The core refers to the muscles in our abdomen and low back that are responsible for stabilizing our body in every movement we do. It will take a little time to get the hang of this. Don't worry. Just keep practicing. It is a crucial element upon which to build and incorporate other trainings. We are engaging muscles that are typically not used to firing and it will take a little time and practice to strengthen the neuromuscular connection (signal from our brain to our muscles telling them to contract).

A few things that might help to focus in on the muscles we are targeting are:

*Stop the flow of urine when urinating.

*Practice your kegals (lifting your perineum) while sitting a stability ball.

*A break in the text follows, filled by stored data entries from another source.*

-- ==== Sys2Proof/Machine/Cutter.lean ====
section
/-!
DEFINITION. CUT: choosing and making cuts (6.2), registration on the cut marks (6.3), faults (6.4) and clearing (6.5).
-/
namespace Sys2Proof.Machine

/-! ### Gap records (R108, R114) -/

/-- The gap records in search order: the carried record, then those of the entries, oldest first (R114). -/
def gapsInOrder (s : State) : List GapRecord :=
  (match s.cut.carried with
    | some x => [x.gap]
    | none => []) ++ s.cut.gaps

/-- The gap being searched: the oldest record still OPEN (R114). -/
def openGap (s : State) : Option GapRecord := (gapsInOrder s).find? fun g => g.decision == .undecided

/-- The carried record is the gap being searched: it is still OPEN (R114). -/
def carriedOpen (s : State) : Bool :=
  match s.cut.carried with
  | some x => x.gap.decision == .undecided
  | none => false

/-- The first OPEN record of a list, changed. -/
def updFirstOpen (f : GapRecord → GapRecord) : List GapRecord → List GapRecord
  | [] => []
  | g :: gs => if g.decision == .undecided then f g :: gs else g :: updFirstOpen f gs

/-- The gap record being searched, changed: the carried one while it is OPEN, else the oldest OPEN one of an entry (R114).
Frame numbers do not tell them apart, since R26 gives the number of a carried record's frame again once that frame is
gone. -/
def updGap (f : GapRecord → GapRecord) (s : State) : State :=
  if carriedOpen s then s.setCut { s.cut with carried := s.cut.carried.map fun x => { x with gap := f x.gap } }
  else s.setCut { s.cut with gaps := updFirstOpen f s.cut.gaps }

/-- The search of the oldest OPEN gap begins: W is read, once (R114). -/
def beginSearch (s : State) : State :=
  match openGap s with
  | some g =>
    if g.window.isNone then updGap (fun g => { g with window := some s.set.settings.markWindow }) s else s
  | none => s

/-- The carried record is discarded (R108). When it was the gap being searched, that gap is never decided, though R118
has the decision of a gap whose cuts came first made later with its full effect; the search moves on to the next OPEN
record with a mark run of 0 (R114; both the model's choice, log 31). -/
def dropCarried (s : State) : State :=
  beginSearch (s.setCut { s.cut with carried := none, markRun := if carriedOpen s then 0 else s.cut.markRun })

/-! ### Cuts and their targets (R110, R111, R113) -/

/-- The gap record of a web map entry. -/
def gapRecord (s : State) (frame : Nat) : Option GapRecord := s.cut.gaps.find? fun g => g.frame == frame

/-- The gap record a cut uses: a trailing cut its frame's own, a leading cut the carried one (R111). -/
def cutRecord (s : State) (kind : CutKind) (frame : Nat) : Option GapRecord :=
  match kind with
  | .trailing => gapRecord s frame
  | .leading => s.cut.carried.map Carried.gap

/-- The target of a cut: nominal plus the gap offset of its record, or the registration offset while there is no
record or it is OPEN (R111). -/
def cutTarget (s : State) (kind : CutKind) (frame nominal : Nat) : Int :=
  match (cutRecord s kind frame).bind GapRecord.offset with
  | some o => nominal + o
  | none => nominal + s.cut.offset

/-- Set a frame's unregistered flag through WEB (R111). -/
def flagUnregistered (frame : Nat) (s : State) : State :=
  updEntry frame (fun e => { e with frame := { e.frame with unregistered := true } }) s

/-- A cut is registered when its record is FOUND and the blade stands at the target (R111). -/
def registered (s : State) (x : NextCut) : Bool :=
  match cutRecord s x.kind x.frame with
  | some g => g.decision == .found && (s.web.c : Int) == x.target
  | none => false

/-- The blade is commanded; a cut that is not registered flags its frame (R113, R111). -/
def commandCut (s : State) : State :=
  match s.cut.nextCut with
  | some x =>
    let s' := drive .bladeCut (s.setCut { s.cut with state := .cutting })
    if registered s x then s' else flagUnregistered x.frame s'
  | none => s

/-- A cut falls due: a leading cut is commanded; a trailing cut is commanded with room in transit, and held without
(R113). -/
def cutDue (s : State) : State :=
  match s.cut.nextCut with
  | some x =>
    match x.kind with
    | .leading => commandCut s
    | .trailing =>
      if s.srt.transit.length < 4 then commandCut s else s.setCut { s.cut with state := .hold }
  | none => s

/-- A cutter in FEEDING whose target lies at or behind C: the cut falls due where the blade stands (R111). -/
def checkDue (s : State) : State :=
  match s.cut.nextCut with
  | some x => if s.cut.state = .feeding ∧ x.target ≤ s.web.c then cutDue s else s
  | none => s

/-- The next cut is planned for an entry; with the web READY or CHANGEOVER the cutter is FEEDING, otherwise IDLE
(R110, R113). -/
def planCut (kind : CutKind) (e : WebEntry) (s : State) : State :=
  let nominal := match kind with
    | .leading => e.start
    | .trailing => e.start + e.frame.lf
  let x : NextCut := ⟨kind, e.frame.number, nominal, cutTarget s kind e.frame.number nominal⟩
  checkDue (s.setCut { s.cut with
    nextCut := some x
    state := if s.web.state.feeds then .feeding else .idle })

/-- The leading cut is omitted: the frame is flagged, the carried record discarded, the leading edge counts as made
(R110). -/
def omitLeading (e : WebEntry) (s : State) : State :=
  flagUnregistered e.frame.number (dropCarried (s.setCut { s.cut with leadingMade := true }))

/-- CUT chooses its next cut (R110). -/
def chooseCut (s : State) : State :=
  match s.web.map with
  | [] => s.setCut { s.cut with nextCut := none, state := .idle }
  | e :: _ =>
    if s.cut.leadingMade then planCut .trailing e s
    else
      match s.cut.carried with
      | some x => if x.gap.gapStart = e.start then planCut .trailing e (omitLeading e s) else planCut .leading e s
      | none => planCut .leading e s

/-- SRT reports a free place: a cutter in HOLD commands its cut while the web is READY or CHANGEOVER (R113, R123). In
any other state the report changes nothing. -/
def freePlace (s : State) : State :=
  if s.cut.state = .hold ∧ s.web.state.feeds then commandCut s else s

/-! ### Deciding gaps (R111, R114) -/

/-- The mark status for the gap being searched: its entry's, from WEB, or for the carried record as the entry left the map
(R108, R114; log 22). -/
def gapMark (s : State) (g : GapRecord) : MarkStatus :=
  match (if carriedOpen s then s.cut.carried else none) with
  | some x => x.mark
  | none => ((findEntry g.frame s).map WebEntry.mark).getD .none

/-- The target of the next cut is worked out again when the gap it uses is decided and it has not been commanded; a
target at or behind C falls due at once (R111). -/
def retarget (frame : Nat) (s : State) : State :=
  match s.cut.nextCut with
  | some x =>
    let uses := ((cutRecord s x.kind x.frame).map fun g => g.frame == frame).getD false
    if uses ∧ s.cut.state ≠ .cutting then
      checkDue (s.setCut { s.cut with nextCut := some { x with target := cutTarget s x.kind x.frame x.nominal } })
    else s
  | none => s

/-- The gap being searched is decided with its offset; the mark run returns to 0 and the search moves on (R114). -/
def decideGap (d : GapDecision) (offset : Int) (s : State) : State :=
  let s := updGap (fun g => { g with decision := d, offset := some offset }) s
  beginSearch (s.setCut { s.cut with markRun := 0 })

/-! ### The cutter fault (R119) -/

/-- The frame at the blade: that of the cut being made, or the oldest entry when its leading edge is made (R119). -/
def frameAtBlade (s : State) : Option Nat :=
  if s.cut.state = .cutting then s.cut.nextCut.map NextCut.frame
  else if s.cut.leadingMade then s.web.map.head?.map fun e => e.frame.number
  else none

/-- The frame at the blade is made dead: a live print is lost with the cause CUT_FAULT, a strip takes its dead mark
(R119, R98). Such a death is not in R73's list: a current frame keeps its supply, and its tags get no discard mark
(log 38). -/
def killAtBlade (n : Nat) (s : State) : State :=
  match findEntry n s with
  | some e =>
    if e.frame.isStrip then updEntry n (fun e => { e with frame := { e.frame with deadMark := true } }) s
    else loseOnWeb n .cutFault none s
  | none => s

/-- The cutter enters FAULT (R119): the frame at the blade dies, CUTTER_FAULT is sent, and the web goes to FAULT from
READY, CHANGEOVER or THREADING (R95). -/
def cutterFault (cause : CutFaultCause) (s : State) : State :=
  let blade := frameAtBlade s
  let s := s.setCut { s.cut with state := .fault }
  let s := match blade with
    | some n => killAtBlade n s
    | none => s
  let s := sendNotice .cutterFault
    (le1 cause.code ++ le4 s.web.c ++ frameField blade ++ le1 s.cut.missCount) s
  match s.web.state with
  | .ready => setWebState .fault s
  | .changeover => setWebState .fault s
  | .threading => setWebState .fault s
  | .unthreaded => s
  | .fault => s
  | .clearing => s

/-! ### Mark samples (R114 to R118) -/

/-- FOUND: the offset is a − m, the miss count 0 (R115). -/
def gapFound (g : GapRecord) (a m : Nat) (s : State) : State :=
  let o : Int := (a : Int) - m
  let s := s.setCut { s.cut with offset := o, missCount := 0 }
  retarget g.frame (decideGap .found o s)

/-- MISSED: the offset is held, the miss count rises and CUT_MARK_MISSED is sent; the third in a row is a fault
(R116). -/
def gapMissed (g : GapRecord) (m : Nat) (s : State) : State :=
  let o := s.cut.offset
  let misses := s.cut.missCount + 1
  let s := s.setCut { s.cut with missCount := misses }
  let s := decideGap .missed o s
  let s := sendNotice .cutMarkMissed (le2 g.frame ++ le4 m ++ le1s o ++ le1 misses) s
  if 3 ≤ misses then cutterFault .markMisses s else retarget g.frame s

/-- UNMARKED: the offset is held and the miss count stands (R117). -/
def gapUnmarked (g : GapRecord) (s : State) : State := retarget g.frame (decideGap .unmarked s.cut.offset s)

/-- One sample at coordinate `x` for the gap being searched (R114). -/
def takeSample (x : Nat) (seen : Bool) (s : State) : State :=
  match openGap s with
  | some g =>
    let w := g.window.getD s.set.settings.markWindow
    let atDecision := decide (g.gapStart + g.gap / 2 + w + 2 ≤ x)
    match gapMark s g with
    | .none => if atDecision then gapUnmarked g s else s
    | .pending => s
    | .printed =>
      let m := g.markCoord.getD (g.gapStart + g.gap / 2)
      if x + w < m then s
      else
        let run := if seen then min (s.cut.markRun + 1) 3 else 0
        let first := if s.cut.markRun = 0 then x else s.cut.markFirst
        let s := s.setCut { s.cut with markRun := run, markFirst := if seen then first else s.cut.markFirst }
        if run = 3 ∧ m ≤ first + w ∧ first ≤ m + w then gapFound g first m s
        else if atDecision then gapMissed g m s
        else s
  | none => s

/-- The cutter feed is driven: FEEDING toward a target, the web READY or CHANGEOVER, C below the target and below the
cutter limit F_in − path_fixed (R112). -/
def cutterDriven (s : State) : Bool :=
  match s.cut.nextCut with
  | some x =>
    s.cut.state == .feeding && s.web.state.feeds && decide ((s.web.c : Int) < x.target) &&
      decide (s.web.c + s.set.settings.pathFixed < s.web.fIn)
  | none => false

/-- The target the cutter feed is driven toward; none while it stands still (R112). -/
def cutterDrive (s : State) : Option Int := if cutterDriven s then s.cut.nextCut.map NextCut.target else none

/-- At the end of an event the cutter feed is commanded toward its target, or stopped, where that is not what it did
before the event (R112, R113, R119, R121). -/
def driveCutter (before : Option Int) (s : State) : State :=
  if cutterDrive s = before then s
  else
    match cutterDrive s with
    | some target => drive (.cutterFeed target) s
    | none => drive .cutterStop s

/-! ### New webs and clearing (R120, R121) -/

/-- CUT's values for a new or cleared web, but for the count of abandoned cuts (R120, R121). -/
def Cut.cleared (x : Cut) : Cut :=
  { x with
    state := .idle
    offset := 0
    missCount := 0
    nextCut := none
    leadingMade := false
    gaps := []
    carried := none
    markRun := 0 }

/-- A new web is threaded: a cutter in FAULT keeps its values (R120). -/
def cutNewWeb (s : State) : State := if s.cut.state = .fault then s else s.setCut s.cut.cleared

/-- Path clearing or RESET: a cut in progress is abandoned and counted (R121, R113). -/
def cutClear (s : State) : State :=
  let abandoned := if s.cut.state = .cutting then s.cut.abandoned + 1 else s.cut.abandoned
  s.setCut { s.cut.cleared with abandoned := abandoned }

/-- WEB tells CUT of an appended entry: its gap record is created OPEN, and with no next cut CUT chooses (R108,
R110). An append that finds the cutter in FAULT creates the record too, but no next cut is chosen: R119's list of what FAULT
holds back does not name it, and this is the model's choice (log 51). -/
def cutAppend (e : WebEntry) (s : State) : State :=
  let g : GapRecord := ⟨e.frame.number, e.start + e.frame.lf, e.frame.gap, e.markCoord, .undecided, none, none⟩
  let s := beginSearch (s.setCut { s.cut with gaps := s.cut.gaps ++ [g] })
  if s.cut.nextCut = none ∧ s.cut.state ≠ .fault then chooseCut s else s

end Sys2Proof.Machine
end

*When engaging your core, place your hands on ASIS (top of your hips) and drop inward towards your pelvic floor muscles (this will help you tune in to some of the muscles we are targeting as you engage your core.

How to Engage Your Core:

We are basically trying to contract the deepest layer of abdominal muscles and pelvic floor muscles, as well as, low back.

*Lay flat on your back with your knees bent.

*Exhale. It's easier to find on an exhale.

*Pelvic tilt (roll hips back so as to flatten out the curve in your low back against the floor) (don't over do it, be natural and think spinal elongation). As you are finding your neutral spine position try bringing your hips and ribs slightly towards each other.

*Stabilize hips and shoulders. Anchoring four points: hips and shoulders to the floor. Think of yourself as a box with these four anchored points. (hip stabilization and core engagement is fundamental to many other movements)

*Lift your perineum (Perineum is the small muscle between your anus and genitals) Child birthing classes often refer to this as a kegal. It is not so much a clamp down, as it is a lifting. It is kind of like you are holding in gas. Three main meridian lines connect in at this point.

*Think of zipping up a tight pair of pants.

*Pull the belly button down towards the floor and slightly up towards your head, then pull/collapse abs down and in.

*Contract your transverse abdominal muscles, as well as, all other small deep abdominal and pelvic floor muscles.

Your core should now be engaged. Several key words you can use to remember the process might be kegal, Zipper, contract TVA (transverse Abdominus).

As you progress with this, try adding several elements, like dropping your diaphragm down and trying to breathe more three dimensionally (what I mean is not just belly breathing or chest breathing, but thinking about as you inhale having the breathe originate in the lower belly and expand to all your extremities filling and nourishing your whole body.

As we move past the basic anatomy and physiology of the core, what muscles fire, how to fire them and in what sequence, we can start to think of our core as a living breathing thing that moves, rolls, twists, counter twists, expands, contracts, and unifies our entire body, even to the point of moving multidirectional simultaneously.